To extract the numpy array containing the forward operator corresponding to the source space fwd['src'] with cortical orientation constraint we can use the following:


In [ ]:
fwd_fixed = mne.convert_forward_solution(fwd, surf_ori=True, force_fixed=True,
                                         use_cps=True)
leadfield = fwd_fixed['sol']['data']
print("Leadfield size : %d sensors x %d dipoles" % leadfield.shape)

This is equivalent to the following code that explicitly applies the forward operator to a source estimate composed of the identity operator (which we omit here because it uses a lot of memory)::

>>> import numpy as np
>>> n_dipoles = leadfield.shape[1]
>>> vertices = [src_hemi['vertno'] for src_hemi in fwd_fixed['src']]
>>> stc = mne.SourceEstimate(1e-9 * np.eye(n_dipoles), vertices)
>>> leadfield = mne.apply_forward(fwd_fixed, stc, info).data / 1e-9

To save to disk a forward solution you can use :func:mne.write_forward_solution and to read it back from disk :func:mne.read_forward_solution.

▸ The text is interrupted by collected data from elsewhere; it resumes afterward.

/-- The result of a unit at the root, once every package's partial is here (R281). -/
def Collective.result (c : Collective) (self unit : Nat) : Option (List Nat × BitVec 6 × List (Nat × Nat)) :=
  if c.route.isEmpty ∨ routeRoot c.route ≠ self then none
  else
    let ps := (routeList c.route).map fun n => c.part self n unit
    if ps.any Option.isNone then none
    else
      let qs := ps.filterMap fun x => x
      let top := foldVectors c.op (Fmt.ofDef c.def_) (qs.map (·.1))
      some (top.1, qs.foldl (fun fl r => fl ||| r.2.1) top.2.1, qs.flatMap (·.2.2) ++ top.2.2)

/-- Packets that answer contributions recorded here: completions, or refusals. -/
def Collective.answers (c : Collective) (self op cause : Nat) (fl : BitVec 6) (gs : List Contribution) : List Packet :=
  gs.map fun g =>
    { op := op, vc := 0, dst := g.node, src := self, hops := 0, ctx := c.ctx, len := 0, cnt := false, addr := c.raddr,
      ctr := 0, launch := BitVec.ofNat 64 fl.toNat, loom := g.at_, tag := g.tag, unit := g.unit, sub := 0, cause := cause,
      thi := 0, data := [] }

/-- A unit of a collective is complete here: everyone recorded for it is answered. DESIGN CHOICE (log entry 30): R282 does not
say when a gateway forgets a collective; the model keeps it, with its done units, until its context is torn down or one of its
units is refused. -/
def State.answerUnit (s : State) (c : Collective) (unit : Nat) (fl : BitVec 6) : State :=
  let gs := c.got.filter fun g => g.unit == unit
  let s1 := (c.answers s.node.toNat 8 0 fl gs).foldl (fun s p => s.sendPacket p) s
  s1.setCollective
    { c with done := unit :: c.done, flags := c.flags ||| fl, got := c.got.filter fun g => g.unit != unit }

/-- A unit of a collective is refused: everyone recorded here is, their later units are too (R276), and the collective is
forgotten, so that contributions issued again make it anew. -/
def State.refuseCollective (s : State) (c : Collective) (cause : Nat) : State :=
  let s1 := (c.answers s.node.toNat 6 cause 0 c.got).foldl (fun s p => s.sendPacket p) s
  s1.modFabric fun f =>
    { f with collectives := f.collectives.filter (fun d => !(d.ctx == c.ctx && d.id == c.id)),
             refusing := c.got.foldl (fun xs g => addRefused xs (g.node, g.at_, g.tag)) f.refusing }

/-- The bits of unit `unit` of the packed result: its first bit behind raddr, and how many (R80, R281). -/
def Collective.bits (c : Collective) (unit n : Nat) : Nat × Nat :=
  let f := Fmt.ofDef c.def_
  (unit * redK f * f.width, n * f.width)

/-- The lowest die of a collective's contributors (R281). -/
def Collective.homeDie (c : Collective) : Nat := dieOf (c.looms.head?.getD 0)

/-- The root writes a unit's result and adds to its arrival counter, and answers everyone (R281, R282): none while a page
is not resident. DESIGN CHOICE (log entry 36): no one weft issues the root's steps, and their conversion records carry pc, slot and
lane 0 and the lowest contributing loom. -/
def State.reduceUnit (s : State) (c : Collective) (p : Packet) (unit : Nat) (r : List Nat × BitVec 6 × List (Nat × Nat)) :
    Option State :=
  let f := Fmt.ofDef c.def_
  let (bit, w) := c.bits unit r.1.length
  let bytes := (bit % 8 + w + 7) / 8
  let q := { p with launch := c.launch, thi := c.thi }
  match s.remote q false true (c.raddr + BitVec.ofNat 64 (bit / 8)) bytes 1,
      (if c.cnt then s.remote q true true c.ctr 8 8 else .lm 0 0) with
  | .refused k, _ => some (s.refuseCollective c k)
  | _, .refused k => some (s.refuseCollective c k)
  | .held, _ => none
  | _, .held => none
  | x, y =>
    let s1 := s.remoteWrite x bytes (replaceBits (s.remoteRead x bytes) (bit % 8) w (leValue (packElems f.width r.1)))
    let s1 := s1.noteRemote c.homeDie x bytes c.ctx true
    let s2 := if c.cnt then s1.remoteAdd c.homeDie y c.ctx ((w + 7) / 8) else s1
    let s3 := s2.convRecords c.ctx (r.2.2.map fun e =>
      { pc := 0, slot := 0, lane := 0, engine := true, loom := c.looms.head?.getD 0, code := e.2,
        element := unit * redK f + e.1 })
    some (s3.answerUnit c unit r.2.1)

/-- The dies' folds travel to the lowest contributing die of the package (R17, R281). -/
def State.foldCrossings (s : State) (c : Collective) (bytes : Nat) : State :=
  (List.range 4).foldl (fun s q => if c.looms.any fun l => dieOf l == q then s.crossDies q c.homeDie bytes else s) s

/-- This package's partial goes to the root (R281). -/
def partialPacket (s : State) (c : Collective) (p : Packet) (unit : Nat) (r : List Nat × BitVec 6 × List (Nat × Nat)) : Packet :=
  let bytes := packElems (Fmt.ofDef c.def_).width r.1
  { p with dst := routeRoot c.route, src := s.node.toNat, hops := 0, len := bytes.length, unit := unit,
           sub := c.op + 4 * (r.2.1.toNat / 16), cause := r.2.1.toNat % 16, aux := 0, via := none,
           data := redHead c.def_ c.id c.check ++ bytes }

Don't forget that FIF files containing forward solution should end with :file:-fwd.fif.

To get a fixed-orientation forward solution, use :func:mne.convert_forward_solution to convert the free-orientation solution to (surface-oriented) fixed orientation.

Exercise

By looking at sphx_glr_auto_examples_forward_plot_forward_sensitivity_maps.py plot the sensitivity maps for EEG and compare it with the MEG, can you justify the claims that:

  • MEG is not sensitive to radial sources
  • EEG is more sensitive to deep sources

How will the MEG sensitivity maps and histograms change if you use a free instead if a fixed/surface oriented orientation?

Try this changing the mode parameter in :func:mne.sensitivity_map accordingly. Why don't we see any dipoles on the gyri?